European regulators agreed the EMIR 3.0 active account requirement in February, setting in process legal formalities that could see the requirement take effect in the middle of next year. The requirement as it stands refers to STIRs and Euro interest rate swaps, a market dominated by London’s LCH.

Booij added: “Looking at Eurex, I see we have a great team and a great system. Also, looking at prices, I think they are very competitive as well so there is choice. I have also always believed that customers should decide for themselves where they want to clear. I understand the regulatory focus but I also believe that customers have a credible alternative clearing at Eurex.”

But Chris Rhodes, the president of ICE Futures Europe, was critical of the regulation: “When it comes to regulatory intervention, it should be about addressing market failure or harm to a client or an asset class. To me, it is not clear that EMIR 3 and particularly the active account component addresses any of that.”

The ICE Futures Europe president said he has spoken to his top 50 European fixed income clients and “there is a level of confusion about what is being addressed here”.

Referring to Booij’s comment about choice, Rhodes added: “You make a good point about choice and choice is about value proposition: can you do something better in venue A versus venue B? That is clearly not the case when it comes to clearing interest rate swaps where the market-leader LCH and when it comes to STIR futures in Euro, Sterling and Swiss which is ICE.

Rhodes concluded: “I reminisce about the days when we competed on value and not the regulatory stick.”

EMIR 3.0 also came up in an earlier panel featuring ICE and the German exchange.

Eurex chief strategy officer Matthias Graulich said: “EMIR 3.0 is a political and regulatory topic to try and bring about a capital markets union and address certain systemic stability issues. What we have done from Eurex’s perspective is partner with the industry to build up a liquidity pool in the EU and I think we have successfully achieved this.”

“If we look at the swaps side, we have achieved a 20% market share. People are really active and we are seeing a nice liquidity picture with tight bid-offer spreads. That is where we see good progress and similarly on the short-term interest rate (STIR) side.”

“We have done our bit to enable the market to meet regulatory requirements, which has also brought competition and innovation to the market over the last couple of years,” said Graulich.

ICE Clear Europe president Hester Serafini disagreed, however, saying EMIR 3.0 was a “really unfortunate way of going about things”.

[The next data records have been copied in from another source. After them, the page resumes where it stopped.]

-- ==== Sys2Proof/Machine/Power.lean ====
section
/-! DEFINITION. Machine/Power.lean: supply stages, DORMANT, resets, the watchdog, the tamper loop (R405 to R418). -/
namespace Sys2Proof.Machine
open Reg

/-! ### Shedding (R405, R407, R408) -/

/-- The trace port is off in stage 1 and above, and in BOOT (R495); it restarts at a local tick edge. -/
def State.traceShed (s : State) : State :=
  if 1 ≤ s.get PWR_STAT.STAGE || s.get SYS_STAT.MODE == 0 then (s.traceOff).putIf OBS_TRC_STAT.SHED 1
  else s.putIf OBS_TRC_STAT.SHED 0

/-- Each SOURCE or SINK loop holds its present current (R332), and HART stops (R334). -/
def State.loopsShed (s : State) : State :=
  (List.range 4).foldl (fun s c =>
    let s := if s.loopMode c == 1 || s.loopMode c == 2 then
        (s.setLoop c { s.loop c with held := some (s.get (LOOP_CH_VAL.DRIVE c)) }).putFlag (LOOP_CH_STAT.HELD c) true
      else s
    (s.putFlag (LOOP_CH_STAT.STOPPED c) true).putFlag (LOOP_CH_STAT.HART_BUSY c) false) s

/-- The loops follow the publications again, and HART runs again. -/
def State.loopsBack (s : State) : State :=
  ((List.range 4).foldl (fun s c =>
    ((s.setLoop c { s.loop c with held := none }).putFlag (LOOP_CH_STAT.HELD c) false).putFlag (LOOP_CH_STAT.STOPPED c) false) s).loopRefresh

/-- Entry into stage 4 (R408, R469): outputs at Kickstand, SYS_LOSS, open door cycles ended, captures and clears stopped, the
queue ordered for the flush. -/
def State.stage4 (s : State) : State :=
  let s := (s.outputsRefresh.put SYS_LOSS.LOSS (s.get SYS_RTC.RTC)).shedCycles
  let q := s.recd.queue
  let s := { s with
    recd := { s.recd with
      running := none, waiting := [], clear := none
      queue := q.filter (fun (r : QRec) => r.part == 0) ++ q.filter (fun (r : QRec) => r.part == 1) ++ q.filter (fun (r : QRec) => r.part != 0 && r.part != 1) }
    pwr := { s.pwr with flush := true, flushAt := s.localNow } }
  ((s.putIf REC_STAT.CAPTURE 0).putIf REC_STAT.CLEARING 0).put REC_STAT.FLUSH 1

/-- The actions of entering stage `k`. -/
def State.stageIn (s : State) (k : Nat) : State :=
  let s := s.put PWR_STAT.STAGE k
  match k with
  | 1 => ((s.inc PWR_ST1_CNT).put CLK_GEAR_STAT.S_CAP 0).gearsCheck.traceShed
  | 2 => ((s.inc PWR_ST2_CNT).consFreewheel.showMvb).loopsShed
  | 3 => (((s.inc PWR_ST3_CNT).put DOOR_STAT.SHED_HELD 1).put CLK_GEAR_STAT.T_CAP 1).gearsCheck
  | _ => (s.inc PWR_ST4_CNT).stage4

/-- Stage `k` is entered, with every lower stage not yet present, in ascending order; in a reset too, since the supervisor runs on RCO. -/
def State.enterStage (s : State) (k : Nat) : State :=
  if s.pwr.dormant then s
  else ([1, 2, 3, 4].filter (fun j => s.get PWR_STAT.STAGE < j && j ≤ k)).foldl State.stageIn s

/-- Whether a supply voltage in 0.1 V reaches `c` hundredths of Un (R405, R407). -/
def State.reaches (s : State) (sup c : Nat) : Bool := c * unOf (s.get PWR_CFG.UN) ≤ 100 * sup

/-- TH1 and TH2 as they act, in 0.01 Un. -/
def State.th1 (s : State) : Nat := clampNat 60 70 (s.get PWR_CFG.TH1)
def State.th2 (s : State) : Nat := min (s.get PWR_CFG.TH2) (s.th1 - 3)

/-- HOLDUP_ENTRY (R405, R407): SUP_IN, here in 0.1 V, has read below 0.40 Un or above 1.45 Un on 5 samples. Hold-up is the condition of
stage 2, which is entered at once. -/
def execHoldupEntry (t sup : Nat) (s : State) : Result :=
  let s := s.at_ t
  let outside := !s.reaches sup 40 || 145 * unOf (s.get PWR_CFG.UN) < 100 * sup
  if s.flag PWR_STAT.HOLDUP || s.pwr.dormant || !outside then .next s
  else .next (((s.putFlag PWR_STAT.HOLDUP true).inc PWR_INTR_CNT).enterStage 2)

/-- HOLDUP_EXIT (R405): SUP_IN has read from 0.45 Un to 1.40 Un on 5 samples. -/
def execHoldupExit (t sup : Nat) (s : State) : Result :=
  let s := s.at_ t
  if s.reaches sup 45 && 100 * sup ≤ 140 * unOf (s.get PWR_CFG.UN) then .next (s.putIf PWR_STAT.HOLDUP 0) else .next s

/-- STAGE1_ENTRY (R407): SUP_IN has stood below TH1 for 1 ms. -/
def execStage1Entry (t sup : Nat) (s : State) : Result :=
  let s := s.at_ t
  if s.reaches sup s.th1 then .next s else .next (s.enterStage 1)

/-- STAGE2_ENTRY (R407): SUP_IN has stood below TH2 for 1 ms, or HOLDUP = 1. -/
def execStage2Entry (t sup : Nat) (s : State) : Result :=
  let s := s.at_ t
  if s.reaches sup s.th2 && !s.flag PWR_STAT.HOLDUP then .next s else .next (s.enterStage 2)

/-- STAGE3_ENTRY (R407): HOLDUP = 1 and HOLD_V, in 0.1 V, below 33.0 V. -/
def execStage3Entry (t hold : Nat) (s : State) : Result :=
  let s := s.at_ t
  if s.flag PWR_STAT.HOLDUP && hold < 330 then .next (s.enterStage 3) else .next s

/-- STAGE4_ENTRY (R407, R408): HOLD_V below 24.0 V. -/
def execStage4Entry (t hold : Nat) (s : State) : Result :=
  let s := s.at_ t
  if hold < 240 then .next (s.enterStage 4) else .next s

/-- A service core restarts at its reset vector (R407, R412, R415): what it had outstanding is gone. -/
def State.coreRestart (s : State) (who : Initiator) : State :=
  { s with
    traps := SMap.erase s.traps who.idx, csrTraps := SMap.erase s.csrTraps who.idx, popped := SMap.erase s.popped who.idx
    resv := SMap.erase s.resv who.idx, held := s.held.filter (fun (p : Nat × Nat) => p.1 % 8 != who.idx)
    brg := { s.brg with
      reqs := s.brg.reqs.map (fun (r : RackReq) => if r.who == some who then { r with who := none } else r)
      lock := s.brg.lock.filter (fun l => l.who != who)
      res := SMap.erase s.brg.res who.idx, amoOld := SMap.erase s.brg.amoOld who.idx } }

/-- STAGE_LEAVE (R407): the highest stage is left once SUP_IN, or the store, has come back (`sup`, `hold` in 0.1 V); stages 2 and 3 not
during hold-up, stage 4 never. Below stage 2 the service cluster restarts, and the MVB, the rings, the loops and HART resume. -/
def execStageLeave (t sup hold : Nat) (s : State) : Result :=
  let s := s.at_ t
  match s.get PWR_STAT.STAGE with
  | 1 =>
    if !s.reaches sup (s.th1 + 5) then .next s
    else .next (((s.put PWR_STAT.STAGE 0).put CLK_GEAR_STAT.S_CAP 2).gearsCheck.traceShed)
  | 2 =>
    if s.flag PWR_STAT.HOLDUP || !s.reaches sup (s.th2 + 5) then .next s
    else
      let s := [Initiator.s0, .s1, .s2, .s3].foldl State.coreRestart (s.put PWR_STAT.STAGE 1)
      .next ((List.range 8).foldl State.ringRun s.showBrg.showMvb.loopsBack)
  | 3 =>
    if s.flag PWR_STAT.HOLDUP || hold < 400 then .next s
    else .next ((((s.put PWR_STAT.STAGE 2).put DOOR_STAT.SHED_HELD 0).put CLK_GEAR_STAT.T_CAP 2).gearsCheck)
  | _ => .next s

/-- FLUSH_DEADLINE (R408, R469): 1.0 ms after stage 4 began, or once no JURIDICAL or DOOR record is left to write, the module switches off
and enters DORMANT; records still queued are lost. -/
def execFlushDeadline (t : Nat) (s : State) : Result :=
  let s := s.at_ t
  if !s.pwr.flush || (s.nextQueued.isSome && s.localNow < s.pwr.flushAt + 1000000) then .next s
  else
    let s := (s.add REC_FLUSHLOST_CNT s.recd.queue.length).cleared .dormant
    .next { s with pwr := { s.pwr with dormant := true }, clk := { s.clk with run := 0 } }

/-! ### Resets (R410 to R413) -/

/-- A reset of SYS strength or stronger, unless a stronger one is in progress (R415). -/
def State.resetBy (s : State) (k : ResetKind) (kind sub : Nat) : State :=
  if s.pwr.inReset && !s.pwr.dormant && s.get SYS_RSTCAUSE.KIND < kind then s else s.hardReset k kind sub

/-- A start of the supply (R410, R416): a POR where the backup domain has lost its contents, else a BOR. -/
def State.startReset (s : State) (sub : Nat) : State :=
  if s.nv.bkupLost then s.resetBy .por 1 0 else s.resetBy .bor 2 sub

/-- DORMANT_EXIT (R408, R410). -/
def execDormantExit (s : State) : Result := if s.pwr.dormant then .next (s.startReset 2) else .next s

/-- RAIL_FAULT (R410, R411): counted, then a BOR with sub-cause 3; SYS_LOSS takes the RTC. -/
def execRailFault (t : Nat) (s : State) : Result :=
  let s := s.at_ t
  if s.pwr.dormant then .next s
  else .next (((s.inc PWR_RAIL_CNT).put SYS_LOSS.LOSS (s.get SYS_RTC.RTC)).startReset 3)

/-- POWER_ON_RESET (R9, R410, R415). -/
def execPowerOnReset (s : State) : Result := .next (s.resetBy .por 1 0)

/-- BROWN_OUT_RESET (R9, R410, R415): a supply start. -/
def execBrownOutReset (s : State) : Result := .next (s.startReset 1)

/-- EXT_RESET (R410, R484). -/
def execExtReset (t : Nat) (s : State) : Result :=
  if s.pwr.dormant then .next s else .next ((s.at_ t).resetBy .ext 3 0)

/-- SYS (R410, R449): SYS_RST KIND SYS, after the wait for the records queued. -/
def execSys (t : Nat) (who : Initiator) (s : State) : Result :=
  match (s.at_ t).gate who SYS_RST.KIND.addr true (who == .boot) with
  | (s, false) => .next s
  | (s, true) => .next (s.ownReset 1)

/-- CORE (R53, R410, R412): SYS_RST KIND CORE for S0 to S3; other targets are refused. -/
def execCore (t : Nat) (who : Initiator) (target : Nat) (s : State) : Result :=
  match (s.at_ t).gate who SYS_RST.KIND.addr true (who == .boot) with
  | (s, false) => .next s
  | (s, true) => if 4 ≤ target then .next (s.inc SYS_RST_REJ_CNT) else .next (((s.coreRestart (.ofIdx (target + 1))).showBrg).inc SYS_DOMRST_CNT).graceByReset

/-- Whether the word at `a` lies in domain `d`: 0 network, 1 rack bus, 2 I/O (R11, R50). -/
def inDomain (d a : Nat) : Bool :=
  let b := blockOf a
  0x20000000 ≤ a && a < 0x20160000 &&
    match d with
    | 0 => b == 6 || b == 7 || b == 8 || b == 0x12
    | 1 => b == 0x10
    | _ => b == 0xE || b == 0xF || (b == 0x11 && 0x400 ≤ a % 0x8000)

/-- What a DOMAIN reset does beyond the registers (R412, R415): every transaction into the domain ends, LANE and CONSIST are
lost with the network domain. -/
def State.domainClear (s : State) (d : Nat) : State :=
  let z := State.reset
  match d with
  | 0 =>
    { s with
      lanes := { z.lanes with
        hops := s.lanes.hops, tick := s.lanes.tick, boundary := s.lanes.boundary, edges := s.lanes.edges, pubAt := s.lanes.pubAt, pubs := s.lanes.pubs
        buf := s.lanes.buf, pub := s.lanes.pub, carried := s.lanes.carried, age := s.lanes.age, sentAge := s.lanes.sentAge }
      ecn := { z.ecn with vlans := s.ecn.vlans }
      time := { s.time with sync := none, rates := [], ptp := none, anns := [], slew := 0, caps := [], events := [] }
      twin := { z.twin with epochSeen := s.twin.epochSeen, layoutId := s.twin.layoutId } }
  | 1 =>
    let s := s.brg.reqs.foldl (fun s r => s.rackFail r 4) s
    { s with brg := { z.brg with res := s.brg.res, dmaFailed := s.brg.dmaFailed } }
  | _ =>
    { s with dio := z.dio, loops := [], loopPrg := true, gw := { s.gw with mvb := [] } }

/-- DOMAIN (R9, R53, R410, R412): SYS_RST KIND DOMAIN, in BOOT, SERVICE and LOCKOUT; otherwise refused. -/
def execDomain (t : Nat) (who : Initiator) (target : Nat) (s : State) : Result :=
  match (s.at_ t).gate who SYS_RST.KIND.addr true (who == .boot) with
  | (s, false) => .next s
  | (s, true) =>
    let m := s.get SYS_STAT.MODE
    if 3 ≤ target || m == 2 || m == 3 then .next (s.inc SYS_RST_REJ_CNT)
    else
      let s := if target = 0 && s.flag TIME_STAT.LANE_SYNC then s.loseSources else s
      let s := (s.domainClear target).resetRegs .domain (inDomain target)
      let s := (s.inc SYS_DOMRST_CNT).graceByReset
      .next ((s.showRole.showMvb.rackResetCheck).outputsRefresh).showTime

/-! ### Watchdog (R414) -/

/-- TMO in ms as it acts. -/
def State.wdgTmo (s : State) : Nat := atLeast1 (s.get SYS_WDG_CFG.TMO)

/-- WIN in ms as it acts. -/
def State.wdgWin (s : State) : Nat := min (s.get SYS_WDG_CFG.WIN) (s.wdgTmo - 1)

/-- The watchdog's clock `rco` ns of RCO after the latest local tick edge, or after the reset where none has come since (R414). -/
def State.wdgNow (s : State) (rco : Nat) : Nat := s.pwr.rcoEdge + rco

/-- WATCHDOG_EXPIRY (R410, R414): TMO ms of RCO without a refresh, from the reset on. -/
def execWatchdogExpiry (t rco : Nat) (s : State) : Result :=
  let s := s.at_ t
  if !s.pwr.dormant && s.pwr.wdgAt + s.wdgTmo * 1000000 ≤ s.wdgNow rco then .next (s.resetBy .wdg 4 1) else .next s

/-- WDG_KICK (R414): 0x00A5 directly followed by 0x005A refreshes; any other write, and a refresh before WIN, expires. -/
def execWdgKick (t rco : Nat) (who : Initiator) (key : BitVec 16) (s : State) : Result :=
  match (s.at_ t).gate who SYS_WDG_KICK.KEY.addr false (who == .boot) with
  | (s, false) => .next s
  | (s, true) =>
    if key == 0x00A5 && !s.pwr.wdgHalf then .next { s with pwr := { s.pwr with wdgHalf := true } }
    else if key == 0x005A && s.pwr.wdgHalf then
      if !s.flag SYS_WDG_STAT.CFG_OPEN && s.wdgNow rco < s.pwr.wdgAt + s.wdgWin * 1000000 then .next (s.resetBy .wdg 4 2)
      else
        let s := { s with pwr := { s.pwr with wdgHalf := false, wdgAt := s.wdgNow rco } }
        .next ((s.putFlag SYS_WDG_STAT.CFG_OPEN false).put SYS_WDG_STAT.REMAIN s.wdgTmo)
    else .next (s.resetBy .wdg 4 2)

/-- WDG_CFG_WRITE (R414): until the first refresh. -/
def execWdgCfgWrite (t : Nat) (who : Initiator) (tmo win : BitVec 8) (s : State) : Result :=
  match (s.at_ t).gate who SYS_WDG_CFG.TMO.addr false (who == .boot) with
  | (s, false) => .next s
  | (s, true) =>
    if s.flag SYS_WDG_STAT.CFG_OPEN then .next ((s.put SYS_WDG_CFG.TMO tmo.toNat).put SYS_WDG_CFG.WIN win.toNat)
    else .next (s.inc SYS_WDG_REJ_CNT)

/-! ### Backup domain (R416 to R418) -/

/-- BACKUP_DOMAIN_LOSS (R416). -/
def execBackupDomainLoss (s : State) : Result := .next { s with nv := { s.nv with bkupLost := true } }

/-- TAMPER_OPENING (R418): `ticks` 1/32,768 s have passed since the RTC was last brought up to date. -/
def execTamperOpening (ticks : Nat) (s : State) : Result :=
  if s.flag SYS_TAMPER.OPEN then .next s
  else
    let s := (s.add SYS_RTC.RTC ticks).inc SYS_TAMPER_CNT
    .next ((s.put SYS_TAMPER_TIME.TIME (s.get SYS_RTC.RTC)).putFlag SYS_TAMPER.OPEN true)

/-- TAMPER_LOOP_CLOSED (R418). -/
def execTamperLoopClosed (s : State) : Result := .next (s.putIf SYS_TAMPER.OPEN 0)

end Sys2Proof.Machine
end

Serafini said the regulation failed to motivate market participants with an incentive to move more clearing into the EU, and would be more successful if it provided a credible proposition to do so.

London-based ICE Clear Europe is the central counterparty to Rhodes’ ICE Futures Europe.

“This policy is just forcing things and we’re not getting a great reception for it. We’re not seeing changes in flow or financing. We think what ultimately will prevail is where the liquidity is. People will go where the market is,” said Serafini.

“If we think about the rates market, we are facing a potentially volatile time as interest rates start coming down. Market participants are going to care about getting the right execution.”

Serafini noted that, when looking at ICE’s client base and who participates in its global liquidity pools with each product, only a small percentage is based in the EU.

“So we think will not achieve what it is trying to achieve. We think it will end up being unfortunate for some European-based entities when the rest of the world moves on and everything will be fine,” said Serafini.